__PROBLEM REQUIREMENTS__. Copy out exactly the lines from the start of the data to the line containing "e = s.respond (.error e) := rfl". Include both.

Records excerpted from a collection

-- ==== Sys2Proof/Laws/State.lean ====
section
/-! SUPPORT. One lemma per field per update of State, so that no later proof unfolds a record update. -/

namespace Sys2Proof.Machine

variable (s : State)

@[simp] theorem complete_eq (r : Result) : s.complete r = s.respond (.ok r) := rfl
@[simp] theorem raise_eq (e : CoreError) : s.raise e = s.respond (.error e) := rfl
@[simp] theorem finish_ok (r : Result) : s.finish (.ok r) = s.respond (.ok r) := rfl
@[simp] theorem finish_error (e : CoreError) : s.finish (.error e) = s.respond (.error e) := rfl
@[simp] theorem bufAppend_eq (k : LinkId) (bs : Bytes) : s.bufAppend k bs = s.setBuf k (s.bufOf k ++ bs) := rfl
@[simp] theorem bufRemoveHead_eq (k : LinkId) (n : Nat) : s.bufRemoveHead k n = s.setBuf k ((s.bufOf k).drop n) := rfl
@[simp] theorem bufClear_eq (k : LinkId) : s.bufClear k = s.setBuf k [] := rfl


@[simp] theorem setBuf_cfg (k : LinkId) (b : Bytes) : (s.setBuf k b).cfg = s.cfg := rfl
@[simp] theorem setBuf_localAddr (k : LinkId) (b : Bytes) : (s.setBuf k b).localAddr = s.localAddr := rfl
@[simp] theorem setBuf_linkSet (k : LinkId) (b : Bytes) : (s.setBuf k b).linkSet = s.linkSet := rfl
@[simp] theorem setBuf_buf (k : LinkId) (b : Bytes) : (s.setBuf k b).buf = memSet s.buf k b := rfl
@[simp] theorem setBuf_rand (k : LinkId) (b : Bytes) : (s.setBuf k b).rand = s.rand := rfl
@[simp] theorem setBuf_randCount (k : LinkId) (b : Bytes) : (s.setBuf k b).randCount = s.randCount := rfl
@[simp] theorem setBuf_inputs (k : LinkId) (b : Bytes) : (s.setBuf k b).inputs = s.inputs := rfl
@[simp] theorem setBuf_flows (k : LinkId) (b : Bytes) : (s.setBuf k b).flows = s.flows := rfl
@[simp] theorem setBuf_outputs (k : LinkId) (b : Bytes) : (s.setBuf k b).outputs = s.outputs := rfl
@[simp] theorem setBuf_responses (k : LinkId) (b : Bytes) : (s.setBuf k b).responses = s.responses := rfl

@[simp] theorem emit_cfg (o : Output) : (s.emit o).cfg = s.cfg := rfl
@[simp] theorem emit_localAddr (o : Output) : (s.emit o).localAddr = s.localAddr := rfl
@[simp] theorem emit_linkSet (o : Output) : (s.emit o).linkSet = s.linkSet := rfl
@[simp] theorem emit_buf (o : Output) : (s.emit o).buf = s.buf := rfl
@[simp] theorem emit_rand (o : Output) : (s.emit o).rand = s.rand := rfl
@[simp] theorem emit_randCount (o : Output) : (s.emit o).randCount = s.randCount := rfl
@[simp] theorem emit_inputs (o : Output) : (s.emit o).inputs = s.inputs := rfl
@[simp] theorem emit_flows (o : Output) : (s.emit o).flows = s.flows := rfl
@[simp] theorem emit_outputs (o : Output) : (s.emit o).outputs = s.outputs ++ [o] := rfl
@[simp] theorem emit_responses (o : Output) : (s.emit o).responses = s.responses := rfl

@[simp] theorem respond_cfg (r : Response) : (s.respond r).cfg = s.cfg := rfl
@[simp] theorem respond_localAddr (r : Response) : (s.respond r).localAddr = s.localAddr := rfl
@[simp] theorem respond_linkSet (r : Response) : (s.respond r).linkSet = s.linkSet := rfl
@[simp] theorem respond_buf (r : Response) : (s.respond r).buf = s.buf := rfl
@[simp] theorem respond_rand (r : Response) : (s.respond r).rand = s.rand := rfl
@[simp] theorem respond_randCount (r : Response) : (s.respond r).randCount = s.randCount := rfl
@[simp] theorem respond_inputs (r : Response) : (s.respond r).inputs = s.inputs := rfl
@[simp] theorem respond_flows (r : Response) : (s.respond r).flows = s.flows := rfl
@[simp] theorem respond_outputs (r : Response) : (s.respond r).outputs = s.outputs := rfl
@[simp] theorem respond_responses (r : Response) : (s.respond r).responses = s.responses ++ [r] := rfl

@[simp] theorem coreReset_cfg : s.coreReset.cfg = s.cfg := rfl
@[simp] theorem coreReset_localAddr : s.coreReset.localAddr = s.localAddr := rfl
@[simp] theorem coreReset_linkSet : s.coreReset.linkSet = s.linkSet := rfl
@[simp] theorem coreReset_buf : s.coreReset.buf = [] := rfl
@[simp] theorem coreReset_rand : s.coreReset.rand = s.rand := rfl
@[simp] theorem coreReset_randCount : s.coreReset.randCount = s.randCount := rfl
@[simp] theorem coreReset_inputs : s.coreReset.inputs = s.inputs := rfl
@[simp] theorem coreReset_flows : s.coreReset.flows = s.flows := rfl
@[simp] theorem coreReset_outputs : s.coreReset.outputs = s.outputs := rfl
@[simp] theorem coreReset_responses : s.coreReset.responses = s.responses := rfl

@[simp] theorem setLinkSet_cfg (ks : List LinkId) : (s.setLinkSet ks).cfg = s.cfg := rfl
@[simp] theorem setLinkSet_localAddr (ks : List LinkId) : (s.setLinkSet ks).localAddr = s.localAddr := rfl
@[simp] theorem setLinkSet_linkSet (ks : List LinkId) : (s.setLinkSet ks).linkSet = canonLinks ks := rfl
@[simp] theorem setLinkSet_buf (ks : List LinkId) : (s.setLinkSet ks).buf = s.buf := rfl
@[simp] theorem setLinkSet_rand (ks : List LinkId) : (s.setLinkSet ks).rand = s.rand := rfl
@[simp] theorem setLinkSet_randCount (ks : List LinkId) : (s.setLinkSet ks).randCount = s.randCount := rfl
@[simp] theorem setLinkSet_inputs (ks : List LinkId) : (s.setLinkSet ks).inputs = s.inputs := rfl
@[simp] theorem setLinkSet_flows (ks : List LinkId) : (s.setLinkSet ks).flows = s.flows := rfl
@[simp] theorem setLinkSet_outputs (ks : List LinkId) : (s.setLinkSet ks).outputs = s.outputs := rfl
@[simp] theorem setLinkSet_responses (ks : List LinkId) : (s.setLinkSet ks).responses = s.responses := rfl

@[simp] theorem updateFlow_cfg (f : RxFlow) : (s.updateFlow f).cfg = s.cfg := rfl
@[simp] theorem updateFlow_localAddr (f : RxFlow) : (s.updateFlow f).localAddr = s.localAddr := rfl
@[simp] theorem updateFlow_linkSet (f : RxFlow) : (s.updateFlow f).linkSet = s.linkSet := rfl
@[simp] theorem updateFlow_buf (f : RxFlow) : (s.updateFlow f).buf = s.buf := rfl
@[simp] theorem updateFlow_rand (f : RxFlow) : (s.updateFlow f).rand = s.rand := rfl
@[simp] theorem updateFlow_randCount (f : RxFlow) : (s.updateFlow f).randCount = s.randCount := rfl
@[simp] theorem updateFlow_inputs (f : RxFlow) : (s.updateFlow f).inputs = s.inputs := rfl
@[simp] theorem updateFlow_flows (f : RxFlow) : (s.updateFlow f).flows = s.flows.map (fun g => if g.link = f.link then f else g) := rfl
@[simp] theorem updateFlow_outputs (f : RxFlow) : (s.updateFlow f).outputs = s.outputs := rfl
@[simp] theorem updateFlow_responses (f : RxFlow) : (s.updateFlow f).responses = s.responses := rfl

@[simp] theorem endFlow_cfg (k : LinkId) (os : List PktOutcome) : (s.endFlow k os).cfg = s.cfg := rfl
@[simp] theorem endFlow_localAddr (k : LinkId) (os : List PktOutcome) : (s.endFlow k os).localAddr = s.localAddr := rfl
@[simp] theorem endFlow_linkSet (k : LinkId) (os : List PktOutcome) : (s.endFlow k os).linkSet = s.linkSet := rfl
@[simp] theorem endFlow_buf (k : LinkId) (os : List PktOutcome) : (s.endFlow k os).buf = s.buf := rfl
@[simp] theorem endFlow_rand (k : LinkId) (os : List PktOutcome) : (s.endFlow k os).rand = s.rand := rfl
@[simp] theorem endFlow_randCount (k : LinkId) (os : List PktOutcome) : (s.endFlow k os).randCount = s.randCount := rfl
@[simp] theorem endFlow_inputs (k : LinkId) (os : List PktOutcome) : (s.endFlow k os).inputs = s.inputs := rfl
@[simp] theorem endFlow_flows (k : LinkId) (os : List PktOutcome) : (s.endFlow k os).flows = s.flows.filter (fun g => g.link != k) := rfl
@[simp] theorem endFlow_outputs (k : LinkId) (os : List PktOutcome) : (s.endFlow k os).outputs = s.outputs := rfl
@[simp] theorem endFlow_responses (k : LinkId) (os : List PktOutcome) : (s.endFlow k os).responses = s.responses ++ [.ok (.outcomes k os)] := rfl

@[simp] theorem rxBegin_cfg (k : LinkId) (bs : Bytes) : (s.rxBegin k bs).cfg = s.cfg := rfl
@[simp] theorem rxBegin_localAddr (k : LinkId) (bs : Bytes) : (s.rxBegin k bs).localAddr = s.localAddr := rfl
@[simp] theorem rxBegin_linkSet (k : LinkId) (bs : Bytes) : (s.rxBegin k bs).linkSet = s.linkSet := rfl
@[simp] theorem rxBegin_buf (k : LinkId) (bs : Bytes) : (s.rxBegin k bs).buf = memSet s.buf k (s.bufOf k ++ bs) := rfl
@[simp] theorem rxBegin_rand (k : LinkId) (bs : Bytes) : (s.rxBegin k bs).rand = s.rand := rfl
@[simp] theorem rxBegin_randCount (k : LinkId) (bs : Bytes) : (s.rxBegin k bs).randCount = s.randCount := rfl
@[simp] theorem rxBegin_inputs (k : LinkId) (bs : Bytes) : (s.rxBegin k bs).inputs = s.inputs := rfl
@[simp] theorem rxBegin_flows (k : LinkId) (bs : Bytes) : (s.rxBegin k bs).flows = s.flows ++ [⟨k, none, []⟩] := rfl
@[simp] theorem rxBegin_outputs (k : LinkId) (bs : Bytes) : (s.rxBegin k bs).outputs = s.outputs := rfl
@[simp] theorem rxBegin_responses (k : LinkId) (bs : Bytes) : (s.rxBegin k bs).responses = s.responses := rfl

@[simp] theorem draw_cfg (n : Nat) : (s.draw n).2.cfg = s.cfg := by unfold State.draw; split <;> rfl
@[simp] theorem draw_localAddr (n : Nat) : (s.draw n).2.localAddr = s.localAddr := by unfold State.draw; split <;> rfl
@[simp] theorem draw_linkSet (n : Nat) : (s.draw n).2.linkSet = s.linkSet := by unfold State.draw; split <;> rfl
@[simp] theorem draw_buf (n : Nat) : (s.draw n).2.buf = s.buf := by unfold State.draw; split <;> rfl
@[simp] theorem draw_inputs (n : Nat) : (s.draw n).2.inputs = s.inputs := by unfold State.draw; split <;> rfl
@[simp] theorem draw_flows (n : Nat) : (s.draw n).2.flows = s.flows := by unfold State.draw; split <;> rfl
@[simp] theorem draw_outputs (n : Nat) : (s.draw n).2.outputs = s.outputs := by unfold State.draw; split <;> rfl
@[simp] theorem draw_responses (n : Nat) : (s.draw n).2.responses = s.responses := by unfold State.draw; split <;> rfl

@[simp] theorem finish_cfg (r : Except CoreError Result) : (s.finish r).cfg = s.cfg := by cases r <;> rfl
@[simp] theorem finish_localAddr (r : Except CoreError Result) : (s.finish r).localAddr = s.localAddr := by cases r <;> rfl
@[simp] theorem finish_linkSet (r : Except CoreError Result) : (s.finish r).linkSet = s.linkSet := by cases r <;> rfl
@[simp] theorem finish_buf (r : Except CoreError Result) : (s.finish r).buf = s.buf := by cases r <;> rfl
@[simp] theorem finish_rand (r : Except CoreError Result) : (s.finish r).rand = s.rand := by cases r <;> rfl
@[simp] theorem finish_randCount (r : Except CoreError Result) : (s.finish r).randCount = s.randCount := by cases r <;> rfl
@[simp] theorem finish_inputs (r : Except CoreError Result) : (s.finish r).inputs = s.inputs := by cases r <;> rfl
@[simp] theorem finish_flows (r : Except CoreError Result) : (s.finish r).flows = s.flows := by cases r <;> rfl
@[simp] theorem finish_outputs (r : Except CoreError Result) : (s.finish r).outputs = s.outputs := by cases r <;> rfl

/-- Ending an operation adds one response. -/
theorem finish_responses (r : Except CoreError Result) :
    ∃ x, (s.finish r).responses = s.responses ++ [x] := by cases r <;> exact ⟨_, rfl⟩

end Sys2Proof.Machine
end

__FINISHED TASK__.
-- ==== Sys2Proof/Laws/State.lean ====
section
/-! SUPPORT. One lemma per field per update of State, so that no later proof unfolds a record update. -/

namespace Sys2Proof.Machine

variable (s : State)

@[simp] theorem complete_eq (r : Result) : s.complete r = s.respond (.ok r) := rfl
@[simp] theorem raise_eq (e : CoreError) : s.raise e = s.respond (.error e) := rfl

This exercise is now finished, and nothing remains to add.